Susanne Lens Group
Research in our lab is focused on understanding the molecular mechanisms that ensure error-free propagation of the genome during cell division, and how defects in these mechanisms contribute to chromosomal instability (CIN) in cancer cells. Research highlights include an explanation for how the duplicated chromosomes become attached to the opposite poles of the mitotic spindle, a prerequisite for faithful chromosome segregation. The chromosomal passenger complex (CPC) regulates chromosome-spindle connections by phosphorylation of substrates that mediate these attachments.
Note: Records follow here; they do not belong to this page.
/-- A partial write waits. For room in the buffer, the oldest entry is flushed. -/
def State.waitMerge (s : State) (n : Nat) (w : MergeEnt) : State :=
  let x := s.stack n
  if s.ten.isSealed ∧ w.slot < dataSlots n then s.setStack n { x with mergeWait := x.mergeWait ++ [w] }
  else
    let y := x.flushOldest
    s.setStack n { y with mergeWait := y.mergeWait ++ [w], mergeWaits := y.mergeWaits + 1 }

/-- A partial write is taken, or waits. -/
def State.mergeOne (s : State) (n : Nat) (w : MergeEnt) : State := (s.takeMerge n w).getD (s.waitMerge n w)

/-- Waiting partial writes that can now be taken are taken, in order. -/
def State.mergeGoOn (s : State) (n : Nat) : State :=
  let x := s.stack n
  if x.mergeWait.isEmpty || decide (x.state ≠ .ready) then s
  else x.mergeWait.foldl (fun (t : State) w => match t.takeMerge n w with
    | some u => u
    | none => t.setStack n { t.stack n with mergeWait := (t.stack n).mergeWait ++ [w] }) (s.setStack n { x with mergeWait := [] })

/-- Every stack's. -/
def State.mergeAll (s : State) : State := s.variant.stackList.foldl State.mergeGoOn s

/-- A partial write arrives. -/
def execMergeWrite (n slot sector source : Nat) (data : BitVec 512) (mask : BitVec 64) (s : State) : Outcome :=
  .next (
    let x := s.stack n
    let w : MergeEnt := { slot := slot, sector := sector, data := data, mask := mask, source := source, merged := s.now }
    if !(s.variant.hasStack n) then s
    else match x.state with
      | .reset => s.setStack n { x with mergeWait := x.mergeWait ++ [w] }
      | .ready => s.mergeOne n w
      | _ => s)

/-- MERGE_HOLD clocks have passed without a merge: 120 clocks to a count. -/
def execMergeHoldExpiry (n slot sector : Nat) (s : State) : Outcome :=
  .next (
    let x := s.stack n
    s.setStack n (x.flushIf (fun e => decide (e.slot = slot) && decide (e.sector = sector) && !e.flushing &&
      decide (x.mergeHold.toNat ≤ 120 * (s.now - e.merged)))))

/-- An entry is written: whole, or by read-modify-write. -/
def execMergeFlushEnd (n slot sector : Nat) (s : State) : Outcome :=
  .next (
    let x := s.stack n
    match x.merge.find? (fun e => decide (e.slot = slot) && decide (e.sector = sector) && e.flushing) with
    | none => s
    | some e =>
      if x.state ≠ .ready then s
      else (s.setStack n { x with
        merge := x.merge.erase e, mergeFlush := x.mergeFlush + 1
        mergeRmw := if e.mask = BitVec.allOnes 64 then x.mergeRmw else x.mergeRmw + 1 }).mergeGoOn n)

/-! ## Slots of the resource (R275, R280, R281, R413) -/

/-- Bytes of writes of a source that a resetting controller's memory path holds. -/
def Stack.heldBytes (x : Stack) (src : Nat) : Nat :=
  (x.heldWrites.filter (fun e => decide (e.req.source = src))).foldl (fun a e => a + 64 * e.req.sectors) 0

/-- The slot that a request holds at its stack. -/
def StkEnt.mark (e : StkEnt) (n : Nat) : SlotMark := ⟨n, e.cls, e.guar, e.req.party.toNat⟩

def State.giveSlot (s : State) (n : Nat) (e : StkEnt) : State := if e.req.unregulated then s else s.giveMark (e.mark n)

/-- A request counts as delayed by a reset. -/
def State.excursions (s : State) (k : Nat) : State :=
  { s with rel := { s.rel with excursions := s.rel.excursions + BitVec.ofNat 32 k } }

/-- The longest added time so far. -/
def State.excursion (s : State) (k : Nat) : State :=
  if s.rel.excursionMax.toNat < k then { s with rel := { s.rel with excursionMax := BitVec.ofNat 16 (min k 65535) } } else s

/-- A request with the label, party and deadline that what it is for gives it (R274); one that nothing of the kind is
there for keeps its own. -/
def State.tied (s : State) (r : StackReq) : StackReq :=
  let of := fun (x : Desc) => { r with cls := x.cls, party := x.party.getD r.party, deadline := x.deadline }
  match r.for_ with
  | .desc d => (match s.desc d with | some x => of x | none => r)
  | .program k => (match s.program k with
    | some g => { r with cls := g.cls, party := g.party, deadline := (s.desc g.desc).bind Desc.deadline }
    | none => r)
  | .position w _ => (match s.window w with
    | some y => { r with cls := y.cls, party := y.party, deadline := none }
    | none => r)
  | .peer a t => (match s.fab.serving.find? (fun q => decide (q.pkt.src = a ∧ q.pkt.txid.toNat = t)) with
    | some q => { r with cls := BitVec.ofNat 6 (q.pkt.field 8 1), party := (s.pktParty q.pkt).getD r.party, deadline := q.deadline }
    | none => r)
  | .other => r

/-- Sectors that a read of a block fetches, by its metadata word (R57, R58). -/
def wordSectors (w : Word) : Nat :=
  if mwPoison w then 0 else if mwTag w = 0x3F then 64 else if 1 ≤ mwTag w ∧ mwTag w ≤ 0x3C then mwTag w else 0

/-- A read transfers exactly the sectors of its block (R384); one of a slot that holds none keeps its own. -/
def State.sized (s : State) (n : Nat) (r : StackReq) : StackReq :=
  if r.write || r.unregulated then r
  else match s.blockOn n r.slot with
    | some b => { r with sectors := wordSectors (s.blkMeta b.1 b.2) }
    | none => r

/-- A waiting request with the class and marking it would be issued with now (R278). -/
def State.marked (s : State) (n : Nat) (e : StkEnt) : StkEnt :=
  let c := s.regulatedAs e.req.cls (some e.req.party)
  { e with cls := c, guar := !e.req.unregulated && s.guaranteed n c }

/-- The controller takes the request now: its queue has room, or in a reset the write has room at the memory path. -/
def Stack.hasRoom (x : Stack) (e : StkEnt) : Bool :=
  match x.state with
  | .ready => decide ((Table.get [] x.queues e.req.source).length < 256)
  | .reset => !e.req.write || decide (x.heldBytes e.req.source < 4194304)
  | _ => false

/-- A request is issued: counted, its slot taken, and queued; in a controller reset a read is served at once by degraded
reads and a write held. -/
def State.issueStk (s : State) (n : Nat) (e : StkEnt) : State :=
  let s1 := if e.req.unregulated then s else (s.countIssued e.cls 1 e.guar).takeMark (e.mark n)
  let x := s1.stack n
  if x.state = .reset then
    if e.req.write then (s1.setStack n { x with heldWrites := x.heldWrites ++ [{ e with delayed := true }] }).excursions 1
    else (s1.giveSlot n e).excursions 1
  else
    let y := x.flushIf (fun m => decide (m.slot = e.req.slot))
    s1.setStack n { y with queues := Table.modify [] y.queues e.req.source (· ++ [e]) }

/-- One waiting request, in order of arrival: issued where it has a slot and room, else it waits, and the later ones of
its source behind it.
(DESIGN CHOICE, assumption 117.) -/
def admitOne (n : Nat) (a : State × List Nat) (e : StkEnt) : State × List Nat :=
  let f := a.1.marked n e
  if !(a.2.contains e.req.source) && (e.req.unregulated || a.1.slotFree n f.guar e.req.party.toNat) && (a.1.stack n).hasRoom f then
    (a.1.issueStk n f, a.2)
  else
    let x := a.1.stack n
    (a.1.setStack n { x with waits := x.waits ++ [e] }, e.req.source :: a.2)

/-- The waiting requests of a stack, oldest first (R281). -/
def State.admitWaits (s : State) (n : Nat) : State :=
  let x := s.stack n
  if x.waits.isEmpty then s else (x.waits.foldl (admitOne n) (s.setStack n { x with waits := [] }, [])).1

/-- Every stack's. -/
def State.admitAll (s : State) : State := s.variant.stackList.foldl State.admitWaits s

/-- A request arrives at a controller: it is issued, or waits for a slot or for room.
(DESIGN CHOICE, assumptions 39, 69.) -/
def execStackRequestArrival (n : Nat) (r : StackReq) (s : State) : Outcome :=
  .next (
    let x := s.stack n
    if !(s.variant.hasStack n) || decide (x.state = .failed) then s
    else
      let e : StkEnt := { req := s.sized n (s.tied r), arrive := x.arrivals, count := s.now, cls := 63, guar := false }
      (s.setStack n { x with arrivals := x.arrivals + 1, waits := x.waits ++ [e] }).admitWaits n)

/-! ## The next activation (R282 to R284, R387 to R389) -/

/-- The earlier of two deadlines. -/
def sooner (a b : Option Nat) : Option Nat :=
  match a, b with
  | some x, some y => some (min x y)
  | some x, none => some x
  | none, y => y

/-- Effective deadline under the source's latency target; a promotion request of a window position takes the earliest
of the reads that wait on it (R283), which gives it their highest urgency. -/
def State.effDeadline (s : State) (e : StkEnt) : Option Nat :=
  let t := (Table.get 0 s.qos.latTarget e.req.source).toNat
  let own := sooner e.req.deadline (if t = 0 then none else some (e.count + t))
  match e.req.for_ with
  | .position w p =>
    (s.place.stalls.filter (fun x => decide (x.window = w) && (s.positionKeys w p).contains x.tract)).foldl
      (fun a x => sooner a x.urgent) own
  | _ => own

/-- Urgency level. -/
def State.urgency (s : State) (e : StkEnt) : Nat :=
  match s.effDeadline e with
  | none => 0
  | some d =>
    if d ≤ s.now + s.qos.t3.toNat then 3
    else if d ≤ s.now + s.qos.t2.toNat then 2
    else if d ≤ s.now + s.qos.t1.toNat then 1
    else 0

/-- Highest urgency of a queue's requests that have not started. -/
def State.queueUrgency (s : State) (q : List StkEnt) : Nat :=
  (q.filter (fun e => !e.started)).foldl (fun a e => max a (s.urgency e)) 0

/-- The request can start: bank and pseudo-channel free, the merge entries it waits for written (R400), of its slot
and, where its metadata word is not cached, of that word's, and its slot not being copied. -/
def Stack.canStart (x : Stack) (n : Nat) (e : StkEnt) : Bool :=
  !(x.queues.any (fun q => q.2.any (fun f => f.started && sameBank n f.req.slot e.req.slot))) &&
    !(x.retraining.contains (pcOf n e.req.slot)) &&
    !(x.merge.any (fun m => decide (m.slot = e.req.slot) && m.flushing)) &&
    (e.req.write || x.mdc.contains (e.req.slot / 16) || !(x.merge.any (fun m => decide (m.slot = metaSlot n e.req.slot)))) &&
    !(x.remapping.contains e.req.slot)

/-- The pseudo-channel takes one more activation in this count of 40 ns: at most one every 2 ns (R389). -/
def State.mayActivate (s : State) (n pc : Nat) : Bool :=
  let a := Table.get (0, 0) (s.stack n).acts pc
  decide (a.1 ≠ s.now ∨ a.2 < 20)
def State.activate (s : State) (n pc : Nat) : State :=
  let x := s.stack n
  let a := Table.get (0, 0) x.acts pc
  s.setStack n { x with acts := Table.put (0, 0) x.acts pc (if a.1 = s.now then (a.1, a.2 + 1) else (s.now, 1)) }

/-- The request can start now. -/
def State.canStart (s : State) (n : Nat) (e : StkEnt) : Bool := (s.stack n).canStart n e && s.mayActivate n (pcOf n e.req.slot)

/-- The eligible requests, one per source, with the urgency of each. -/
def State.eligible (s : State) (n : Nat) : List (Nat × StkEnt × Nat) :=
  (s.stack n).queues.filterMap (fun (q : Nat × List StkEnt) =>
    match q.2.find? (fun e => !e.started) with
    | some e => if q.1 ≠ srcMaint ∧ s.canStart n e then some (q.1, e, s.queueUrgency q.2) else none
    | none => none)

/-- The keys of R284, in order. -/
def stkBefore (a b : Nat × StkEnt × Nat) : Bool :=
  if a.2.1.guar ≠ b.2.1.guar then a.2.1.guar
  else if a.2.2 ≠ b.2.2 then decide (b.2.2 < a.2.2)
  else if a.2.1.arrive ≠ b.2.1.arrive then decide (a.2.1.arrive < b.2.1.arrive)
  else decide (a.1 < b.1)

/-- The request the controller starts next, of `source`: the one R284 chooses, or maintenance's own. While
sealed accounting is in force a turn or window serves one party (R311): the choice is then among that party's requests,
and falls where the sectors fit in the time left. -/
def State.chosen (s : State) (n source : Nat) : Option StkEnt :=
  if source = srcMaint then
    match (Table.get [] (s.stack n).queues srcMaint).find? (fun e => !e.started) with
    | some e => if s.canStart n e then some e else none
    | none => none
  else
    let all := s.eligible n
    match all.find? (fun e => decide (e.1 = source)) with
    | none => none
    | some c =>
      let rivals := if s.ten.isSealed then all.filter (fun e => decide (e.2.1.req.party = c.2.1.req.party)) else all
      if rivals.any (fun e => stkBefore e c) || (s.servedAt n c.2.1.req.party.toNat c.2.1.req.sectors).isNone then none
      else some c.2.1

/-! ## What the sector code finds (R383, R395 to R397, R405) -/

/-- Look up a slot's metadata line: a read that misses counts; the cache holds 65,536 lines. -/
def Stack.lookup (x : Stack) (slot : Nat) (write : Bool) : Stack :=
  let l := slot / 16
  let hit := x.mdc.contains l
  { x with mdc := (l :: x.mdc.filter (fun y => decide (y ≠ l))).take 65536
           mdcMisses := if hit || write then x.mdcMisses else x.mdcMisses + 1 }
My group demonstrated how the non-enzymatic subunits of the CPC assist Aurora B, the core kinase of the complex, in reaching these substrates and provided compelling evidence for a direct role of the CPC in the function of the mitotic checkpoint, a surveillance mechanism that inhibits anaphase onset until all chromosomes are properly connected to the mitotic spindle. This finding challenged the prevailing idea that the mitotic checkpoint simply fails to be silenced because the CPC detaches microtubules from chromosomes when they do not connect the duplicated chromosomes to opposite spindle poles.
Furthermore, we were the first to generate a functional analog-sensitive Aurora B kinase mutant that allowed us to identify novel substrates of the CPC. When following up one of these substrates, Rif1 – a protein with a known function in DNA damage repair- we revealed a thus far unrecognized function for this protein in the resolution of ultrafine DNA bridges in anaphase that are formed by persistent DNA catanenes.
Together with our collaborators from PennU, we discovered how the CPC is able to discriminate between ‘right’ and ‘wrong’. Why does it sever error prone spindle-chromosome attachments, while it allows the stabilization of attachments that result in equal segregation? We provided experimental evidence for the model that upon chromosome bi-orientation, tension, generated by the opposing pulling forces of the connected microtubules, pulls substrates out of the sphere of influence of Aurora B kinase.
Our recent findings suggest a role for the non-enzymatic subunits of the CPC in cohesin stabilization at the centromere. Current research themes are the regulation of inner centromere integrity, the segregation behaviour of individual chromosomes, understanding how nuclear and cytoplasmic division are coordinated, and whether a deregulated CPC can explain chromosomal instability in cancer.